» Task to complete
Find the line with "holdT : F32" and the line with "qstepMax : Nat" in the entries below; output exactly those two lines, every line between them, and no others.

» Material for the task
-- ==== Sys2Proof/Machine/Image.lean ====
section
/-! DEFINITION. Images: the charter and amendments, their sections read from bytes, and the checks that each section's
chapter states (R326 to R330, R85 to R89, R109 to R111, R133 to R150, R163, R164, R180, R181, R208, R209, R255). -/

namespace Sys2Proof.Machine

/-- A model entry (Table 8-1) with its layer list and its tiles. -/
structure ModelObj where
  model : Nat
  pitch : Nat
  cls : Nat
  fallback : Bool
  ensId : Nat
  ntap : Nat
  nlayer : Nat
  poolD : Nat
  tapW : Nat
  tailTok : Nat
  tokCyc : Nat
  fixCyc : Nat
  inRows : Nat
  depth : Nat
  stopId : Nat
  banId : Nat
  forceId : Nat
  stateLen : Nat
  resBytes : Nat
  streamBytes : Nat
  markT : F32
  holdT : F32
  blockT : F32
  layers : List Byte
  tiles : List Tile
  deriving DecidableEq, Repr

/-- A calibration slot entry (Table 9-1). -/
structure CalibSlot where
  pitch : Nat
  model : Nat
  layer : Nat
  scale : Bool
  zp : Bool
  bias : Bool
  const : Bool
  qstep : Bool
  lr : Nat
  span : Nat
  zpSpan : Nat
  biasSpan : F32
  clipTrig : Nat
  spanTrig : Nat
  satLimit : Nat
  gainMin : Nat
  qstepMax : Nat
  deriving DecidableEq, Repr

/-- A placement entry (R255). -/
structure Placement where
  pitch : Nat
  model : Nat
  hint : Nat
  mirror : Bool
  first : Nat
  last : Nat
  deriving DecidableEq, Repr

/-- A running-feature definition (R232). -/
structure RunFeat where
  op : Nat
  src : Nat
  shift : Nat
  code : Nat
  deriving DecidableEq, Repr

/-- A PITCH_CFG section (Table 14-5). -/
structure PitchCfg where
  pitch : Nat
  inTable : Nat
  outTable : Nat
  modes : Nat
  wrapped : Bool
  keyver : Nat
  keyverMin : Nat
  salt : List Byte
  wrap : List Byte
  feats : List RunFeat
  deriving DecidableEq, Repr

/-- A pitch's record of STALL_ALLOC (R330). -/
structure RoleCfg where
  pitch : Nat
  minSpread : Nat
  maxSpread : Nat
  minChain : Nat
  maxChain : Nat
  maxBench : Nat
  benchStep : Nat
  /-- declared chains, stalls in stage order -/
  chains : List (List Nat)
  deriving DecidableEq, Repr

/-- A compatibility-mode SHARD_MAP section (Table 14-4). -/
structure ShardSec where
  pitch : Nat
  owners : List Nat
  dirBase : Nat
  dirPool : Nat
  dirLog2b : Nat
  deriving DecidableEq, Repr

/-- A guild slot (R311). -/
structure GuildSlot where
  pitch : Nat
  valid : Bool
  mask : List Byte
  deriving DecidableEq, Repr

/-- The objects requests are served with: a generation (R176, R342). -/
structure Gen where
  models : List ModelObj := []
  texts : List TextTable := []
  sieves : List SieveTable := []
  enss : List Ensemble := []
  stocks : List (Nat × StockTable) := []
  calib : List CalibSlot := []
  place : List Placement := []
  /-- constant lists in force (R217): pitch, model, layer, produced group, c -/
  consts : List (Nat × Nat × Nat × Nat × Nat) := []
  /-- the firmware that every porter's instruction and data memory holds (R17, R183) -/
  fw : List Byte := []
  deriving DecidableEq, Repr

/-- Everything a charter's sections give (Table 14-4). -/
structure Build where
  gen : Gen := {}
  regs : List (Nat × Nat) := []
  /-- those of pitch-scope sections, with their pitch -/
  owned : List (Nat × Nat × Nat) := []
  cfgs : List PitchCfg := []
  alloc : List Nat := []
  roles : List RoleCfg := []
  hasAlloc : Bool := false
  hasFw : Bool := false
  shards : List ShardSec := []
  guild : List GuildSlot := []
  deriving DecidableEq, Repr

/-- An image header (Table 14-3). -/
structure ImgHdr where
  kind : Nat
  keyslot : Nat
  revoke : Nat
  len : Nat
  nsect : Nat
  offDir : Nat
  svn : Nat
  svnBurn : Nat
  hpMhz : Nat
  lockMode : Nat
  lockTmo : Nat
  apitch : Nat
  amdSeq : Nat
  base : Nat
  deriving DecidableEq, Repr

/-- A directory entry (R328). -/
structure DirEnt where
  type : Nat
  pitch : Nat
  block : Bool
  id : Nat
  off : Nat
  len : Nat
  digest : List Byte
  /-- image offset of the entry -/
  place : Nat
  deriving DecidableEq, Repr

/-- A failed check: code of Table 14-6 and image offset. -/
abbrev Chk := Option (Nat × Nat)

def chk (ok : Bool) (code off : Nat) : Chk := if ok then none else some (code, off)

/-- The image header as it stands. -/
def readHdr (b : List Byte) : ImgHdr :=
  { kind := bits (getLe b 6 1) 0 1, keyslot := bits (getLe b 7 1) 0 2, revoke := bits (getLe b 7 1) 4 4
    len := getLe b 8 4, nsect := getLe b 12 4, offDir := getLe b 16 4, svn := getLe b 20 2, svnBurn := getLe b 22 2
    hpMhz := getLe b 24 2, lockMode := bits (getLe b 26 1) 0 1, lockTmo := getLe b 28 2
    apitch := bits (getLe b 30 1) 0 6, amdSeq := getLe b 32 4, base := getLe b 36 16 }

» Written reply
  holdT : F32
  blockT : F32
  layers : List Byte
  tiles : List Tile
  deriving DecidableEq, Repr

/-- A calibration slot entry (Table 9-1). -/
structure CalibSlot where
  pitch : Nat
  model : Nat
  layer : Nat
  scale : Bool
  zp : Bool
  bias : Bool
  const : Bool
  qstep : Bool
  lr : Nat
  span : Nat
  zpSpan : Nat
  biasSpan : F32
  clipTrig : Nat
  spanTrig : Nat
  satLimit : Nat
  gainMin : Nat
  qstepMax : Nat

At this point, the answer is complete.